In the spring of 1991, the new anti-hero of popular culture was taking possession of the stage in grand style, represented by Hannibal ‘The Cannibal’ Lecter in the screen dramatisation of Thomas Harris’s novel
The Silence of the Lambs.
In the film, the brilliant serial killer helps the investigators – with a series of infernally cryptic clues – identify the serial killer ‘Buffalo Bill’, who catches and kills women with the express intention of sewing himself a suit made from their skins. Dr Lecter offers sharp-witted and psychologically insightful leads in the form of anagrams and personal questions directed at FBI agent Clarice Starling, often with learned references and quotations from Marcus Aurelius, the Roman emperor. But the razor-sharp cannibal’s clues are so sophisticated and cryptic that they can only be deciphered with enormous difficulty.
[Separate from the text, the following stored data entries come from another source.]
/-- Settles O48: both operations replace the framebuffer only. -/
theorem framebufferPort : Obligations.FramebufferPort := by
  intro s
  refine ⟨⟨fbRead_fbClear s, untouched_setFb s _⟩, fun x y b => ⟨?_, fun z w hne => ?_, untouched_setFb s _⟩⟩
  · rw [fbRead_fbWrite, if_pos ⟨rfl, rfl⟩]
  · rw [fbRead_fbWrite, if_neg fun ⟨hz, hw⟩ => hne (by rw [hz, hw])]

end Sys2Proof.Machine
end

section
/-! PROOFS. Memory: the two accesses of the datapath and the fetch after a store (20_memory.md R44 to R46, R51), the
placing of a word at `PC` (log 10), and that the canonical form of a memory is determined by its bytes (log 13). -/

namespace Sys2Proof.Machine

variable (s : State)

/-! ## Reads and writes -/

/-- Settles O37: the range check of a read decides both clauses. -/
theorem memReadAnswersByteOrBounds : Obligations.MemReadAnswersByteOrBounds :=
  fun s _ => ⟨fun h => memRead_ok s (Nat.lt_succ_of_le h), memRead_error s⟩

/-- A store touches nothing but memory. -/
theorem untouched_storeByte (a : Nat) (b : Byte) : Untouched [.mem] s (s.storeByte a b) :=
  untouched_of_fields (fun _ => rfl) (fun _ => rfl) (fun _ => rfl) (fun _ => ⟨rfl, rfl⟩) (fun _ => ⟨rfl, rfl⟩)
    (fun _ => rfl) (fun h => absurd (List.mem_singleton_self _) h) (fun _ => ⟨rfl, rfl, rfl⟩) (fun _ => rfl)
    (fun _ => rfl)

/-- Settles O38: inside the array a write is the store of one byte, which reads back and keeps the rest. -/
theorem memWriteStoresOneByte : Obligations.MemWriteStoresOneByte := by
  refine fun s a b => ⟨fun h => ?_, memWrite_error s b⟩
  have ha : a < 4096 := Nat.lt_succ_of_le h
  refine ⟨s.storeByte a b, memWrite_ok s b ha, ?_, fun c hc => ?_, rfl, untouched_storeByte s a b,
    storeByte_wf s b ha⟩
  · rw [memRead_ok _ ha, byteAt_storeByte, if_pos rfl]
  · rw [byteAt_storeByte, if_neg hc.symm]

/-! ## Two bytes stored at `PC` -/

/-- Bytes stored at `PC` and `PC + 1` make the word at `PC`, high byte first (20_memory.md R42). -/
theorem wordAtPc_storeByte_storeByte (hi lo : Byte) :
    ((s.storeByte s.pc.toNat hi).storeByte (s.pc.toNat + 1) lo).wordAtPc = wordOfBytes hi lo := by
  simp [State.wordAtPc, byteAt_storeByte]

@[simp] theorem storeWordAtPc_run (w : Word) : (s.storeWordAtPc w).run = s.run := rfl
@[simp] theorem storeWordAtPc_pc (w : Word) : (s.storeWordAtPc w).pc = s.pc := rfl
@[simp] theorem storeWordAtPc_nextArrival (w : Word) : (s.storeWordAtPc w).nextArrival = s.nextArrival := rfl

theorem wordAtPc_storeWordAtPc (w : Word) : (s.storeWordAtPc w).wordAtPc = w := by
  rw [State.storeWordAtPc, wordAtPc_storeByte_storeByte, wordOfBytes_of_bytes]

/-- Settles O39: both writes are stores inside the array, and the fetch reads the word they make. -/
theorem storeIsSeenByTheNextFetch : Obligations.StoreIsSeenByTheNextFetch := by
  intro s hi lo hpc
  let t := s.storeByte s.pc.toNat hi
  let u := t.storeByte (s.pc.toNat + 1) lo
  have hfetch : u.fetch = .ok u.wordAtPc := fetch_ok u (Nat.lt_succ_of_le (Nat.succ_le_succ hpc))
  refine ⟨t, u, u.wordAtPc, memWrite_ok s hi (by omega), memWrite_ok t lo (by omega), hfetch, ?_⟩
  rw [wordAtPc_storeByte_storeByte, toNat_wordOfBytes]

/-! ## A word placed where the next step fetches -/

@[simp] theorem setPc_nextArrival (w : Word) : (s.setPc w).nextArrival = s.nextArrival := rfl
@[simp] theorem setStatus_nextArrival (r : RunStatus) (c : BitVec 3) (info : Word) :
    (s.setStatus r c info).nextArrival = s.nextArrival := rfl
@[simp] theorem setArrivals_cons_nextArrival (a : Arrival) (as : List Arrival) :
    (s.setArrivals (a :: as)).nextArrival = a := rfl

theorem readyToFetch_run : s.readyToFetch.run = .running := by
  simp only [State.readyToFetch, apply_ite State.run, setPc_run, setArrivals_run, setStatus_run, ite_self]
  split
  next hrun => exact hrun
  next => rfl

theorem readyToFetch_nextArrival : s.readyToFetch.nextArrival = .cycle := by
  simp only [State.readyToFetch, apply_ite State.nextArrival, setPc_nextArrival, setArrivals_cons_nextArrival,
    setStatus_nextArrival, ite_self]
  split
  next harr => exact harr
  next => rfl

theorem toNat_readyToFetch_pc_le : s.readyToFetch.pc.toNat ≤ 4094 := by
  simp only [State.readyToFetch, apply_ite State.pc, setPc_pc, setArrivals_pc, setStatus_pc, ite_self]
  split
  next hpc => exact Nat.le_of_lt_succ (Nat.lt_of_succ_lt_succ hpc)
  next => decide

/-- Placing the number of a 16-bit word stores that word. -/
theorem withFetchWord_eq_storeWordAtPc (w : Word) :
    s.withFetchWord 16 w.toNat = s.readyToFetch.storeWordAtPc w := by
  rw [State.withFetchWord, Nat.mod_eq_of_lt w.isLt, BitVec.ofNat_toNat, BitVec.setWidth_eq]

/-- From any state, the next step after a word is placed is a cycle that fetches it. -/
theorem fetches_withFetchWord (w : Word) : Fetches (s.withFetchWord 16 w.toNat) w := by
  rw [withFetchWord_eq_storeWordAtPc]
  have hfetches : Fetches (s.readyToFetch.storeWordAtPc w) (s.readyToFetch.storeWordAtPc w).wordAtPc :=
    fetches_wordAtPc (by rw [storeWordAtPc_run, readyToFetch_run])
      (by rw [storeWordAtPc_nextArrival, readyToFetch_nextArrival])
      (by rw [storeWordAtPc_pc]; exact toNat_readyToFetch_pc_le s)
  rwa [wordAtPc_storeWordAtPc] at hfetches

/-- Settles O12: the step fetches the placed word, and a step that fetches a word runs it. -/
theorem placedWordRunsNext : Obligations.PlacedWordRunsNext :=
  fun s w => (fetches_withFetchWord s w).step_eq

/-! ## The canonical form -/

/-- A byte found by a lookup is a listed cell. -/
theorem Memory.mem_of_lookup {m : Memory} {a : Nat} {b : Byte} (h : Memory.lookup m a = some b) : (a, b) ∈ m := by
  induction m with
  | nil => cases h
  | cons c m ih =>
    obtain ⟨k, d⟩ := c
    rw [Memory.lookup] at h
    split at h
    next hk => subst hk; cases h; exact List.mem_cons_self
    next => exact List.mem_cons_of_mem _ (ih h)

/-- In canonical form the listed cells are the bytes that differ from what an unlisted address reads as. -/
theorem Memory.mem_iff_read {g : GlyphTable} {m : Memory} (hwf : Memory.wf g m) (a : Nat) (b : Byte) :
    (a, b) ∈ m ↔ Memory.read g m a = b ∧ b ≠ Memory.unlisted g a := by
  obtain ⟨hrising, hcells⟩ := hwf
  constructor
  · intro hmem
    obtain ⟨-, hne⟩ := hcells (a, b) hmem
    exact ⟨by rw [Memory.read, Memory.lookup_of_mem m a b hrising hmem, Option.getD_some], hne⟩
  · rintro ⟨hread, hne⟩
    cases hlookup : Memory.lookup m a with
    | none => rw [Memory.read, hlookup] at hread; exact absurd hread.symm hne
    | some d => rw [Memory.read, hlookup] at hread; cases hread; exact Memory.mem_of_lookup hlookup

/-- Settles O40: the two lists have the same cells, and a strictly rising list is determined by its members. -/
theorem equalMemoriesAreEqualData : Obligations.EqualMemoriesAreEqualData := by
  intro g m n hm hn hread
  have hcells : ∀ c : Host.Cell, c ∈ m ↔ c ∈ n := fun (a, b) => by
    rw [Memory.mem_iff_read hm, Memory.mem_iff_read hn, hread]
  have : Std.Irrefl fun c d : Host.Cell => c.1 < d.1 := ⟨fun _ => Nat.lt_irrefl _⟩
  have : Std.Antisymm fun c d : Host.Cell => c.1 < d.1 := ⟨fun _ _ h h' => absurd h' (Nat.lt_asymm h)⟩
  obtain ⟨hmRising, -⟩ := hm
  obtain ⟨hnRising, -⟩ := hn
  exact hmRising.eq_of_mem_iff hnRising hcells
Sture wasn’t able to go to the cinema, but he rented the film on video and, like everyone else in Sweden, began to learn how serial killers operated and how they could be hunted down.
At the same time the successful novel
American Psycho
was published, in which the ice-cold sadist, millionaire and serial killer Patrick Bateman looked for amusement and a cure for his overriding boredom by assaulting his victims, with perfectly judged indifference, using electric drills and staple guns. The library at Säter Hospital acquired the book, which Sture Bergwall immediately borrowed and read.
‘The main character of the novel, Patrick Bateman, is incredibly intelligent, which I think was important to me. I saw that one could be intelligent and a serial killer at the same time.
The Silence of the Lambs
and
American Psycho
also got a certain status because they were reviewed in
Dagens Nyheter
and
Expressen
’s culture pages. Because of that, serial killers also became interesting to me,’ Sture recalled.
For Sture Bergwall, having an identity as an intellectual person was important, and he noted that his doctors and psychologists were interested in the new phenomenon. And with an almost uncanny sense of timing, the successful stories in popular culture were soon finding their equivalent in real life.
One warm evening at the end of July 1991, two police officers were cruising through a district of Milwaukee in Wisconsin known for its prevalence of heavy crime, when a young black man came running up to them with a handcuff dangling from one of his wrists.